2.4.3. Uit de gedingstukken kan niet worden afgeleid dat belanghebbende zijn standpunt dat de premieplicht in 2013 moet worden beperkt tot het aantal dagen waarop de in 2.4.1 genoemde berekening is gebaseerd uitdrukkelijk en ondubbelzinnig heeft prijsgegeven. Het in 2.2.2 weergegeven oordeel is daarom onvoldoende gemotiveerd. Het middel slaagt in zoverre.
2.5. De middelen kunnen voor het overige niet tot cassatie leiden. De Hoge Raad hoeft niet te motiveren waarom hij tot dit oordeel is gekomen. Bij de beoordeling van deze klachten is het namelijk niet nodig om antwoord te geven op vragen die van belang zijn voor de eenheid of de ontwikkeling van het recht (zie artikel 81, lid 1, van de Wet op de rechterlijke organisatie).

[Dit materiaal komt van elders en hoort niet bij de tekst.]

-- ==== Sys2Proof/Machine/RegTable.lean ====
section
/-!
DEFINITION. The BAR0 register table (R4 to R8, R560 to R563): every register of the register summary with its
address, its index ranges, its reset value, its fields with their access codes (R7), and the pilot privilege
that its defining chapter asks for a read and for a write (R564). The fields are those of the field tables of
the chapters; a field without a name is reserved and follows R6.
-/
namespace Sys2Proof.Machine

/-- The access codes of R7. -/
inductive Acc where
  | ro | rw | w1c | wo | st | sl
  deriving DecidableEq, Repr

/-- The pilot privilege an access needs (R564, R457). -/
inductive Priv where
  | none | telemetry | management | control | controlOrTelemetry | telemetryOrManagement | anyControl
  deriving DecidableEq, Repr

/-- How the partition of an indexed register is found: none, its first index, the queue pair's PART, or the
PART of the key slot. -/
inductive Owner where
  | none | first | byQp | bySlot
  deriving DecidableEq, Repr

/-- The registers of R563, spelt as the register summary spells them. -/
inductive RegName where
  | GLB_ID | GLB_TOPO | GLB_MOON_AVAIL | GLB_UNIT_AVAIL
  | GLB_ORB_RAISE | GLB_ORB_PEND | GLB_ORB_LIMIT | GLB_ORB_STAT
  | GLB_ORB_TIME | GLB_ORB_PAUSE | GLB_CYC | GLB_CYC_SNAP
  | GLB_CYC_LATCH | GLB_SHD_CTRL | GLB_SHD_STAT | PART_SEAL
  | PART_PRIV | PART_CFG_A | PART_CFG_B | PART_PGRP
  | PART_WIN_A | PART_WIN_B | QPDB_D | CTX_QP_A
  | CTX_QP_B | CTX_QP_C | CTX_QP_STAT | CTX_STATE
  | CTX_PART_CFG | CTX_PART_STAT | CTX_CFG | XBAR_CFG
  | XBAR_SPILL_STAT | XBAR_TAG_STAT | XBAR_SPILL_CTRL | XBAR_QUAD_OCC
  | XBAR_PORT_OCC | XBAR_PORT_EVT | XBAR_TAG_BUDGET | XBAR_FAB_CTRL
  | XBAR_FAB_REFUSE | XBAR_COMB_STAT | XBAR_BI_STAT | SCHED_PART_WT
  | SCHED_DEV_WT | SCHED_CARVE_CH | SCHED_CARVE_SP | SCHED_PORT_OVH
  | SCHED_ACCT | SCHED_BKT | SCHED_ACCT_STAT | SCHED_CTX_SDI
  | SCHED_CTX_ENG | PLACE_IMBAL_CTRL | PLACE_IMBAL_STAT | PLACE_MOVE_CTRL
  | PLACE_TIER1_T | PLACE_TIER2_T | PLACE_AGE | PLACE_HBM_USE
  | PLACE_TRAY_USE | PLACE_EVT | PLACE_CHAN_LOAD | PLACE_TRAY_LOAD
  | NME_SCRUB_CTRL | NME_ECC | PLACE_MIR_CTRL | PLACE_MIR_STAT
  | PLACE_TRAY_CTRL | PLACE_TRAY_STAT | PLACE_PAIR_STAT | PLACE_LOSS_LOG
  | MOON_STAT | MOON_CYC | MOON_EXP_CODED | MOON_EXP_RAW
  | MOON_EXP_LOADS | MOON_EXP_OCC | LINK_PORT_CFG | LINK_PORT_CTRL
  | LINK_PORT_STAT | LINK_PORT_ERR | LINK_LANE_MARGIN | LINK_OE_STAT
  | LINK_CFG | LINK_IDE_STAT | LINK_PILOT_STAT | LINK_PORT_HEALTH
  | SEC_BOOT_STAT | SEC_FLOOR | SEC_KD_CTRL | SEC_KD_STAT
  | SEC_KD_BUF | SEC_KS_A | SEC_KS_B | ERR_DQ_REC
  | ERR_PQ_REC | ERR_DQ_PTR | ERR_DQ_STAT | ERR_PQ_PTR
  | ERR_PQ_STAT | ERR_CTX_ABORT | ERR_PART_RESET | ERR_DEV_RESET
  | MGT_SVC_CTRL | MGT_SVC_STAT | MGT_SVC_BUF | MGT_DISC
  | TELEM_WALL | TELEM_VIEW | MGT_PWR_CTRL | MGT_PWR_STAT
  | MGT_PWR_FAULT | MGT_SAG_CTRL | MGT_TEMP_HUB | MGT_TEMP_HBM
  | MGT_STRETCH | MGT_STRETCH_CYC | MGT_RAIL
  deriving DecidableEq, Repr
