-- ==== Sys2Proof/Machine/Ops.lean ====
section
/-!
DEFINITION. The named operations over the state: registers and their fields (R4 to R8, R561), contexts and slots
(R16, R354), partitions, objects, error records and queues (R479 to R488), and what leaves the device.
-/
namespace Sys2Proof.Machine

/-! ### Sets of numbers -/

/-- A number added to a strictly rising list. -/
def setIns : NatSet → Nat → NatSet
  | [], x => [x]
  | y :: r, x => if x = y then y :: r else if x < y then x :: y :: r else y :: setIns r x

/-- A number taken out. -/
def setDel (l : NatSet) (x : Nat) : NatSet := l.filter (fun y => decide (y ≠ x))

/-- Some numbers added. -/
def setInsAll (l : NatSet) (xs : List Nat) : NatSet := xs.foldl setIns l

/-- The numbers from `a` up to but not including `b`. -/
def span (a b : Nat) : List Nat := (List.range (b - a)).map (fun i => a + i)

/-- The indices of the blocks of size `unit` that `n` bytes from `off` touch; none for no byte. -/
def blocksOf (unit off n : Nat) : List Nat :=
  if n = 0 then [] else span (off / unit) ((off + n - 1) / unit + 1)

/-! ### Registers -/

/-- The BAR0 offset of a register with its indices filled in (R563). -/
def addrOfDims : List (Nat × Nat) → List Nat → Nat
  | (st, _) :: r, i :: q => st * i + addrOfDims r q
  | _, _ => 0

/-- The BAR0 offset of a register. -/
def RegName.addr (r : RegName) (ix : List Nat) : Nat := r.desc.base + addrOfDims r.desc.dims ix

/-- The mask of the bits of some fields. -/
def fieldMask : List Fld → Nat
  | [] => 0
  | f :: r => (2 ^ (f.hi + 1 - f.lo) - 1) * 2 ^ f.lo + fieldMask r

/-- The mask of a register's fields of an access code. -/
def RegName.mask (r : RegName) (a : Acc) : Word :=
  BitVec.ofNat 64 (fieldMask (r.desc.fields.filter (fun f => decide (f.acc = a))))

/-- The reset value of a register (R561). -/
def RegName.resetW (r : RegName) : Word := BitVec.ofNat 64 r.desc.reset

/-- The value in force of a register: its SL bits from the sealed store, the others from the plain one. -/
def State.regW (s : State) (r : RegName) (ix : List Nat) : Word :=
  kvGet (r.resetW &&& ~~~ r.mask .sl) s.regs (r.addr ix) ||| kvGet (r.resetW &&& r.mask .sl) s.sl (r.addr ix)

/-- The state with the bits of a register that are not SL set. -/
def State.setRegW (s : State) (r : RegName) (ix : List Nat) (v : Word) : State :=
  { s with regs := kvPut (r.resetW &&& ~~~ r.mask .sl) s.regs (r.addr ix) (v &&& ~~~ r.mask .sl) }

/-- The state with the SL bits of a register set. -/
def State.setSlW (s : State) (r : RegName) (ix : List Nat) (v : Word) : State :=
  { s with sl := kvPut (r.resetW &&& r.mask .sl) s.sl (r.addr ix) (v &&& r.mask .sl) }

/-- A field of a register in force, as a number. -/
def State.fget (s : State) (f : RField) (ix : List Nat) : Nat := bitsOf f.hi f.lo (s.regW f.reg ix).toNat

/-- The state with a field (not SL) of a register set to the low bits of a number. -/
def State.fset (s : State) (f : RField) (ix : List Nat) (n : Nat) : State :=
  s.setRegW f.reg ix (BitVec.ofNat 64 (putBits f.hi f.lo (s.regW f.reg ix).toNat n))

/-- The largest value of a field. -/
def RField.top (f : RField) : Nat := 2 ^ (f.hi + 1 - f.lo) - 1

/-- The state with a saturating count increased. -/
def State.fsat (s : State) (f : RField) (ix : List Nat) (n : Nat) : State :=
  s.fset f ix (satAdd f.top (s.fget f ix) n)

/-- The state with a wrapping count increased. -/
def State.fwrap (s : State) (f : RField) (ix : List Nat) (n : Nat) : State :=
  s.fset f ix (s.fget f ix + n)

/-- The staged copy of a register (R7, R45): its ST bits as staged, or in force where nothing is staged. -/
def State.stagedW (s : State) (r : RegName) (ix : List Nat) : Word :=
  (s.regW r ix &&& ~~~ r.mask .st) ||| kvGet (s.regW r ix &&& r.mask .st) s.staged (r.addr ix)

/-- The state with the ST bits of a register staged; a copy equal to what is in force is not listed. -/
def State.setStagedW (s : State) (r : RegName) (ix : List Nat) (v : Word) : State :=
  { s with staged := kvPut (s.regW r ix &&& r.mask .st) s.staged (r.addr ix) (v &&& r.mask .st) }

/-- A field of a staged copy. -/
def State.fstaged (s : State) (f : RField) (ix : List Nat) : Nat := bitsOf f.hi f.lo (s.stagedW f.reg ix).toNat


/-! ### Parts of the state -/

/-- An empty error queue. -/
def ErrQ.init : ErrQ := ⟨[], 0, 0, 0, false⟩

/-- A partition before its first boundary: generation 1 of its route map is empty (R364).
DESIGN CHOICE: assumption 6. -/
def Part.init : Part :=
  { orbit := 0, hostFlag := false, devFlag := false, raisedAt := none, overdue := false, reported := false,
    executed := false, idleEvent := false, routeCur := ⟨1, []⟩, routeOld := none, routeStaged := none,
    swap := none, imbC := [], imbT := [], visibility := 0, tagDraw := 0, steps := [], errq := ErrQ.init, windows := [], resetDue := none, fenced := false,
    resets := 0, faults := 0, held := false, hgens := [], shadow := none,
    shadowState := 0, shadowCause := 0 }

/-- Nothing charged yet in an orbit (R340). -/
def OrbitUse.none : OrbitUse := ⟨List.replicate 9 0, 0, 0, 0⟩

/-- LAU cycles charged to a context (R119, R336): at least one.
DESIGN CHOICE: assumption 63. -/
def Ctx.lau (x : Ctx) (n : Nat) : Ctx := { x with used := { x.used with lau := x.used.lau + max 1 n } }

/-- MAC cycles charged to a context (R118, R336): at least one.
DESIGN CHOICE: assumption 63. -/
def Ctx.mac (x : Ctx) (n : Nat) : Ctx := { x with used := { x.used with mac := x.used.mac + max 1 n } }

/-- A queue pair nothing has been pushed to.
DESIGN CHOICE: assumption 6. -/
def Qp.init : Qp := ⟨[], [], 0, 0, 0, none, 0, false⟩

/-- A Moon that has issued nothing since it left reset (R55).
DESIGN CHOICE: assumption 6. -/
def Moon.init : Moon := ⟨7, 7, false, false, [], [], [], []⟩

/-- The dynamic state of partition `p`. -/
def State.part (s : State) (p : Nat) : Part := kvGet Part.init s.parts p

/-- The state with a partition's dynamic state changed. -/
def State.modPart (s : State) (p : Nat) (f : Part → Part) : State :=
  { s with parts := kvPut Part.init s.parts p (f (s.part p)) }

/-- The dynamic state of queue pair `q`. -/
def State.qp (s : State) (q : Nat) : Qp := kvGet Qp.init s.qps q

2.6. De slotsom is dat de uitspraak van het Hof niet in stand kan blijven. Verwijzing moet volgen.
3. Proceskosten
De Staatssecretaris zal worden veroordeeld in de kosten van het geding in cassatie.
Door het verwijzingshof zal worden beoordeeld of aan belanghebbende voor de kosten van het geding voor het Hof, van het geding voor de Rechtbank en in verband met de behandeling van het bezwaar een vergoeding moet worden toegekend.
4. Beslissing
De Hoge Raad:
verklaart het beroep in cassatie gegrond,
vernietigt de uitspraak van het Hof, behalve ten aanzien van de beslissingen inzake het griffierecht en voor zover de beroepen tegen de aanslagen voor de jaren 2011 en 2012 ongegrond zijn verklaard,
verwijst het geding naar het Gerechtshof Den Haag ter verdere behandeling en beslissing van de zaak met inachtneming van dit arrest,
draagt de Staatssecretaris van Financiën op aan belanghebbende te vergoeden het griffierecht dat belanghebbende voor de behandeling van het beroep in cassatie heeft betaald van € 128, en
veroordeelt de Staatssecretaris van Financiën in de kosten van belanghebbende voor het geding in cassatie, vastgesteld op € 2.100 voor beroepsmatig verleende rechtsbijstand.
Dit arrest is gewezen door de vice-president R.J. Koopman als voorzitter, en de raadsheren J. Wortel en A.F.M.Q. Beukers-van Dooren, in tegenwoordigheid van de waarnemend griffier F. Treuren, en in het openbaar uitgesproken op 23 oktober 2020.